Evaluating CpG methylation in organisms with very low % methylation

This post is related to issues https://github.com/RobertsLab/resources/issues/940 and https://github.com/RobertsLab/resources/issues/947

From the RNAseq data from Cristian’s group showing expression of DNA methyl transfereses, we believe there is DNA methylation in sea lice. However, our WGBS data have shown that cytosine methylation is very low.

CpG methylation in WGBS Sea lice data

With the alignment score min set to L,0,-0.6, here’s the breakdown of cytosine methylation:

Context F1 F2
%mCpG 1.1 1
%mCHG 1 0.8
%mCHH 1.4 1.5

In the past I had played around with different alignement score parameters on subsetted reads and here’s a report on how different score_mins affect cytosine methylation in different contexts SeaLiceBmrkAlignementScoreComparison.html.

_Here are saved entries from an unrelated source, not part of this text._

def PcieSt.init : PcieSt := { done := [], cfg := [], down := [] }

/-! ### The TAP (R524) -/

/-- Instructions of the TAP. -/
inductive TapIr where
  | bypass | idcode | sample | preload | extest
deriving DecidableEq, Repr

/-- The TAP: its instruction, its boundary register of 51 pins, TRST_N low, and what EXTEST drives onto the pins. -/
structure TapSt where
  ir : TapIr
  boundary : Nat
  trst : Bool
  drive : Option Nat
deriving DecidableEq, Repr

def TapSt.init : TapSt := { ir := .idcode, boundary := 0, trst := false, drive := none }

/-! ### The sealed measurement unit (chapter 18) -/

/-- What the SMU sums of one frame of one stream (R437 to R439): whether a frame was accepted, the BAD flag, COUNT and POWER,
the sample frames dropped, and for OCC entry k the count of channel c at index 4096k + c. -/
structure SmuSum where
  got : Bool
  bad : Bool
  count : Nat
  power : Nat
  dropped : Nat
  occ : Tab Nat
deriving DecidableEq, Repr

def SmuSum.zero : SmuSum := { got := false, bad := false, count := 0, power := 0, dropped := 0, occ := [] }

/-- One stream at the SMU: its lowest frame not closed yet, none before its first sample, and the sums of frames without a
POWER record. -/
structure SmuStream where
  next : Option Nat
  sums : Tab SmuSum
deriving DecidableEq, Repr

def SmuStream.init : SmuStream := { next := none, sums := [] }

/-- What crosses from the SMU to the mirror: words of the SMU's address space, or a refresh of all of it, which shows what
the SMU holds when it arrives (R447, R449). Each carries the SMU's sample counter as its stamp (R27, R29). -/
inductive SmuItem where
  | words (stamp : Nat) (l : List (Nat × Nat))
  | refresh (stamp : Nat)
deriving DecidableEq, Repr

/-- The configuration region (R446). -/
structure SmuRegion where
  cfg : Nat
  timeCfg : Nat
  occ : List Nat
  sel : Tab Nat
  thr : Tab Nat
deriving DecidableEq, Repr

/-- The configuration region after reset (R452). -/
def SmuRegion.init : SmuRegion :=
  { cfg := 0x6400000000, timeCfg := 0x2FAF08000201F4, occ := [0, 0, 0, 0], sel := [], thr := [] }

/-- SHA-256 of the configuration region after reset (R446): of 16 bytes CFG and TIME_CFG, 32 of OCC, 1,024 of SEL and 8,192
of THR. -/
def smuResetHash : Nat := 0x1509a540e4fa57bc75e3b0f7d448950db2f12f15134c20952995ac3808d5736e

/-- The SMU: VDD_SMU up; STATUS.STATE and TIME_BAD; EVENTS; the configuration region and its hash as a number whose most
significant byte is byte 0; the low words of 64-bit registers written over SPI and not yet taken (R450); the seal and break
fuses blown (R445); what the configuration store holds: the sealed region with its hash, and BOOT; the counters of SMU.CNT;
the next SEQ and store offset; the store's words; the records held, oldest first, as (SEQ, offset, length); SMU cycles since power-up; the last PPS edge, whether PPS_MISSING has been recorded for it, and
the REF_SC of the last record; the highest sample counter accepted of REF_STREAM; the streams; the POWER records that wait,
as (first frame, POWER_DIV, tick); the first frame without POWER records; the firmware window; the length of the image
whose hash runs; event-recorder appends waiting, each with its stamp (R29, R447); the bytes that the last SPI read returned; words of the store
written by the running command. -/
structure SmuSt where
  up : Bool
  state : Nat
  timeBad : Bool
  events : Nat
  region : SmuRegion
  hash : Nat
  low : Tab Nat
  sealGen : Nat
  broken : Nat
  kept : SmuRegion × Nat
  boot : Nat
  cnt : List Nat
  seq : Nat
  off : Nat
  store : Tab Nat
  recs : List (Nat × Nat × Nat)
  tick : Nat
  lastEdge : Nat
  missed : Bool
  prevRef : Nat
  refSc : Nat
  streams : Tab SmuStream
  waiting : List (Nat × Nat × Nat)
  made : Nat
  fw : Tab Nat
  fwCheck : Option Nat
  appends : List (Nat × Rec)
  sdo : List Nat
  out : List (Nat × Nat)
deriving DecidableEq, Repr
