-- ==== Sys2Proof/Machine/Align.lean ====
section
/-! DEFINITION. Time maps, alignment groups, frames and the corner-turn layout: what ingest and everything after it
computes from sample counters (R41, R44, R47, R48, R118, R120, R125, R131, R134). -/
namespace Sys2Proof.Machine

/-! ### Configuration in force for a frame (R134) -/

/-- A layout field of block ING or LANE in force for frame n: the outgoing pattern's below a swap boundary that ingest
has passed, the register file's otherwise. -/
def Dev.cfg (d : Dev) (n : Nat) (f : RF) : Nat :=
  match outgoingAt d.ing.outgoing n with
  | some t => bitsOf (Tab.get 0 t f.reg.addr ^^^ BitVec.ofNat 64 f.reg.reset).toNat f.hi f.lo
  | none => d.get f

/-- Bytes per sample, 1 at 4+4 and 2 at 8+8 (R102). -/
def Dev.sampleBytes (d : Dev) (n : Nat) : Nat := d.cfg n F.ING_CT_CFG_FMT + 1

/-- The device channel count C in force for frame n (R120). -/
def Dev.numCh (d : Dev) (n : Nat) : Nat := d.cfg n F.ING_CT_CFG_NUM_CH

/-- Whether a table of registers lists the Signal Table entry of a stream; its stream then. -/
def sigOf (a : Nat) : Option Nat :=
  if 0xF000A20000 ≤ a && a < 0xF000A30000 then some ((a - 0xF000A20000) / 8) else none

/-- The streams mapped for frame n, in ascending order (R118). -/
def Dev.mapped (d : Dev) (n : Nat) : List Nat :=
  let t := (outgoingAt d.ing.outgoing n).getD d.regs
  (t.filterMap fun e => sigOf e.1).filter fun s => d.cfg n (F.ING_SIG_ENTRY_MAPPED s) == 1

def Dev.sigGroup (d : Dev) (n s : Nat) : Nat := d.cfg n (F.ING_SIG_ENTRY_AG s)
def Dev.sigLane (d : Dev) (n s : Nat) : Nat := d.cfg n (F.ING_SIG_ENTRY_LANE s)
def Dev.sigCt (d : Dev) (n s : Nat) : Nat := d.cfg n (F.ING_SIG_ENTRY_CT_INDEX s)

/-- The member streams of group g for frame n. -/
def Dev.members (d : Dev) (n g : Nat) : List Nat := (d.mapped n).filter fun s => d.sigGroup n s == g

/-- The alignment window W of group g for frame n (R46). -/
def Dev.window (d : Dev) (n g : Nat) : Nat := d.cfg n (F.ING_AG_CFG_WINDOW g)

/-- First channel and count of island k's channel block (R120). -/
def Dev.chFirst (d : Dev) (n k : Nat) : Nat := d.cfg n (F.ING_CH_BLOCK_FIRST k)
def Dev.chCount (d : Dev) (n k : Nat) : Nat := d.cfg n (F.ING_CH_BLOCK_COUNT k)

/-- The island that owns channel c. -/
def Dev.chOwner (d : Dev) (n c : Nat) : Option Nat :=
  (List.range 8).find? fun k => d.chFirst n k ≤ c && c < d.chFirst n k + d.chCount n k

/-- Whether ingest generates the samples of frame n itself (R283). -/
def Dev.generated (d : Dev) (n : Nat) : Bool :=
  d.active && d.cfg n F.DEV_MODE_MODE == 6 && d.cfg n F.DEV_TEST_CFG_GEN != 0

/-! ### Time maps (R44, R45, R47) -/

/-- The time map that the shadow registers of group g spell; nanoseconds above 999,999,999 are taken as that (R60). -/
def Dev.shadowMap (d : Dev) (g : Nat) : TimeMap :=
  { sc := d.get (F.ING_AG_MAP_SC_SC_REF g)
    ref := timeOf (d.get (F.ING_AG_MAP_SEC_T_SEC g)) (min (d.get (F.ING_AG_MAP_NS_T_NS g)) 999999999) (d.get (F.ING_AG_MAP_NS_T_FRAC g))
    period := d.get (F.ING_AG_PERIOD_PERIOD g) }

/-- The map in force before any ARM was taken (DESIGN CHOICE 105): the one that the reset values of the shadow registers spell. -/
def TimeMap.reset : TimeMap := { sc := 0, ref := 0, period := 0x0000140000000000 }

/-- The entry of a list of (first frame, value) pairs, newest first, that is in force for frame n. -/
def inForce {α : Type} (d : α) : List (Nat × α) → Nat → α
  | [], _ => d
  | (b, v) :: t, n => if b ≤ n then v else inForce d t n

/-- The time map in force for frame n of group g. -/
def Dev.mapAt (d : Dev) (g n : Nat) : TimeMap := inForce TimeMap.reset (d.group g).maps n

/-- The device time of a sample counter under a map (R44): exact, saturating at zero and at 2^48 − 1 s. -/
def TimeMap.time (m : TimeMap) (s : Nat) : Nat :=
  let t : Int := (m.ref : Int) + sext 64 (s + 2 ^ 64 - m.sc) * (m.period : Int)
  (clampI 0 timeMax t).toNat

/-- The epoch E_g of group g (R41). -/
def Dev.epoch (d : Dev) (g : Nat) : Nat := d.get (F.ING_AG_EPOCH_SC_EPOCH_SC g)

/-- The frame in which a sample counter lies, none below the epoch or above FRAME_NO's range (R41). -/
def Dev.frameOf (d : Dev) (g s : Nat) : Option Nat :=
  if s < d.epoch g then none
  else let n := (s - d.epoch g) / 4096
    if n < 2 ^ 48 then some n else none

/-- The device time of a sample of group g, under the map of its frame. -/
def Dev.sampleTime (d : Dev) (g s : Nat) : Nat :=
  (d.mapAt g ((d.frameOf g s).getD 0)).time s

/-- The deadline D(n) of frame n of group g (R47). -/
def Dev.deadline (d : Dev) (g n : Nat) : Nat :=
  (d.mapAt g n).time (d.epoch g + 4096 * (n + 1) + d.window n g)

/-- The device time of the first sample of frame n of group g. -/
def Dev.frameStart (d : Dev) (g n : Nat) : Nat := (d.mapAt g n).time (d.epoch g + 4096 * n)

/-- The lowest frame number whose first sample has a device time later than `now` under map m (R45). -/
def firstFrameAfter (m : TimeMap) (epoch now : Nat) : Option Nat :=
  if m.period = 0 || timeMax ≤ now then none
  else
    let x0 : Int := sext 64 (epoch + 2 ^ 64 - m.sc)
    -- least x with ref + x * period > now
    let x : Int := ((now : Int) - (m.ref : Int)) / (m.period : Int) + 1
    let n : Nat := if x ≤ x0 then 0 else ((x - x0 + 4095) / 4096).toNat
    if x0 + 4096 * (n : Int) < 2 ^ 63 && n < 2 ^ 48 then some n else none

/-- Whether a frame of a group holds a sample or has completed. -/
def GroupFrame.taken (f : GroupFrame) : Bool := f.done || f.streams.any fun e => !e.2.pos.isEmpty

/-- The lowest frame that ingest has not opened in group g: above every frame that holds a sample, has completed or has passed.
Frames that the others' ING.FRAME_HEAD has opened do not count (R45). -/
def GroupSt.top (g : GroupSt) : Nat := max g.fold (maxN ((g.frames.filter fun e => e.2.taken).map fun e => e.1 + 1))

/-- GROUP_MAP_APPLY (R45): once the group's own boundary is reached, which is when the group holds a sample of that frame or it is the
oldest whose deadline has not passed, the shadow is latched as it stands and ARM clears. -/
def Dev.applyMap (d : Dev) (g : Nat) : Dev :=
  let x := d.group g
  match x.armAt with
  | none => d
  | some n =>
    if n < x.top || n ≤ x.fold then
      let d := d.setGroup g { x with maps := (n, d.shadowMap g) :: x.maps, armAt := none }
      d.put (F.ING_AG_COMMIT_ARM g) 0
    else d

/-- AG_COMMIT_ARM (R45): ARM of group g is set; the map takes effect at the group's next frame boundary after now. Written again while a
map is armed, it computes the boundary anew from the present device time (DESIGN CHOICE 105). -/
def Dev.armMap (d : Dev) (g : Nat) : Dev :=
  let x := d.group g
  let m := (x.maps.head?.map (·.2)).getD TimeMap.reset
  let n := (firstFrameAfter m (d.epoch g) d.viewIng).getD x.top
  ((d.setGroup g { x with armAt := some n }).flag (F.ING_AG_COMMIT_ARM g)).applyMap g

/-! ### Frames -/

def Dev.frame (d : Dev) (g n : Nat) : GroupFrame := Tab.get GroupFrame.init (d.group g).frames n
def Dev.setFrame (d : Dev) (g n : Nat) (x : GroupFrame) : Dev :=
  let y := d.group g
  d.setGroup g { y with frames := Tab.set GroupFrame.init y.frames n x }
def Dev.streamFrame (d : Dev) (g n s : Nat) : StreamFrame := Tab.get StreamFrame.init (d.frame g n).streams s
def Dev.setStreamFrame (d : Dev) (g n s : Nat) (x : StreamFrame) : Dev :=
  let y := d.frame g n
  d.setFrame g n { y with streams := Tab.set StreamFrame.init y.streams s x }

/-- Whether frame n of group g lies in the open range of R48. -/
def Dev.frameOpen (d : Dev) (g n : Nat) : Bool :=
  let f := (d.group g).fold
  f ≤ n && n ≤ f + ceilDiv (d.window f g) 4096 && !(d.frame g n).done

/-- Whether the stream is OUT as far as frame n is concerned (R52, R53). -/
def Dev.outFor (d : Dev) (s n : Nat) : Bool :=
  let x := d.stream s
  n < x.inFrom || (d.get (F.ING_STREAM_ST_OUT s) == 1 && (match x.rejoin with | none => true | some r => n < r))

/-- Whether the stream is ABSENT: its lane is not UP (R73). Generated samples come from no lane. -/
def Dev.absent (d : Dev) (n s : Nat) : Bool := !d.generated n && !d.laneUp (d.sigLane n s)

/-- The live slot mask of input group ig for frame n (R125, R126). -/
def Dev.liveMask (d : Dev) (n ig : Nat) : Word := ~~~(Tab.get 0 (inForce [] d.ing.masks n) ig)

/-- Whether the stream's slot is masked for frame n (R125). -/
def Dev.maskedFor (d : Dev) (n s : Nat) : Bool :=
  !bitOf (d.liveMask n (d.cfg n (F.ING_SIG_ENTRY_IG s))).toNat (d.cfg n (F.ING_SIG_ENTRY_SLOT s))

/-- Whether every position of the stream in frame n is filled (R49). -/
def Dev.streamFull (d : Dev) (g n s : Nat) : Bool := decide (4096 * d.numCh n ≤ (d.streamFrame g n s).pos.length)

/-- Whether the frame completes early: every member that is neither OUT nor ABSENT has filled every position, masked
streams counting as full (R49, R124). A frame that ingest has not opened waits. -/
def Dev.frameFull (d : Dev) (g n : Nat) : Bool :=
  (match d.ing.opened with | none => false | some h => decide (n ≤ h)) &&
  decide ((d.members n g).length ≠ 0) &&
  (d.members n g).all fun s => d.maskedFor n s || d.outFor s n || d.absent n s || d.streamFull g n s

/-! ### Corner-turn layout (R131) -/

/-- Channels of the islands before island k. -/
def Dev.chBefore (d : Dev) (n k : Nat) : Nat := sumN ((List.range k).map fun j => d.chCount n j)

/-- Bytes of one stream's frame. -/
def Dev.streamSize (d : Dev) (n : Nat) : Nat := 4096 * d.numCh n * d.sampleBytes n

/-- The address of a stream's frame in the corner turn. -/
def Dev.ctStream (d : Dev) (n ct : Nat) : Nat :=
  d.cfg n F.ING_CT_BASE_BASE * 4096 + (n % max 1 (d.cfg n F.ING_CT_CFG_DEPTH)) * (d.cfg n F.ING_CT_CFG_STREAMS * d.streamSize n)
    + ct * d.streamSize n

/-- The address of sample (t, c) of frame n of corner-turn index ct, c owned by island k (R131). -/
def Dev.ctAddr (d : Dev) (n ct k t c : Nat) : Nat :=
  let b := d.sampleBytes n
  d.ctStream n ct + 4096 * b * d.chBefore n k + (t * d.chCount n k + (c - d.chFirst n k)) * b

/-- The sample code at a corner-turn position, as the corner turn holds it. -/
def Dev.ctRead (d : Dev) (n ct k t c : Nat) : Nat := ofBytes (d.sdBytes (d.ctAddr n ct k t c) (d.sampleBytes n))

/-- Real and imaginary part of a sample code (R102). -/
def sampleParts (fmt code : Nat) : Int × Int :=
  if fmt = 0 then (sext 4 (code / 16), sext 4 code) else (sext 8 code, sext 8 (code / 256))

end Sys2Proof.Machine
end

I did the same alignment score analysis on subsetted salmon libraries that were prepped alongside the sea lice libraries with the same mastermix so I’d imagine the conversion rate would be the same across salmon and sea lice samples. Here’s the alignment score comparison report for the subsetted salmon data: BmrkAlignementScoreComparison.html

Here’s a summary of the reports:

Sample Context L,0,-0.2 L,0,-0.6
sea lice %mCpG 1 1.4
sea lice %mCHG 0.5 1.1
sea lice %mCHH 1 1.5
salmon %mCpG 78 77
salmon %mCHG 0.7 1.5
salmon %mCHH 1.3 4

CpG methylation in other insects

Low DNA methylation is also the case in other insects, for instance in honey bees. To handle this, there are pipelines developed for picking out the methylation signal above the noise. For example, in the paper Unique DNA Methylation Profiles Are Associated with cis-Variation in Honey Bees, they seem to call methylated Cs using two criteria:

  1. the C has sufficient coverage (as determined by BWASP which determines the minimal coverage necessary for a site to be significantly methylated, i think it’s this script
  2. the C is significantly methylated (also determined by BWASP, i think it’s this script):
    • “Significantly methylated sites were then calculated using a binomial probability model, using the bisulfite conversion rate for each sample as the probability of success, and performing Bonferroni corrections at the 1% significance level using BWASP

They end up only analyzing mCG that have ~95-100% methlyation (Table 1 and S6). They find a difference in the proportion of significantly methylated Cs in the CpG context compared to CHG and CHH context in high coverage (30x) samples, but but in low coverage (5x) samples they see a higher proportion of significantly methylated Cs in the CHH context than in CpG context. I created the table below from Table 1, S3, S4, and S6.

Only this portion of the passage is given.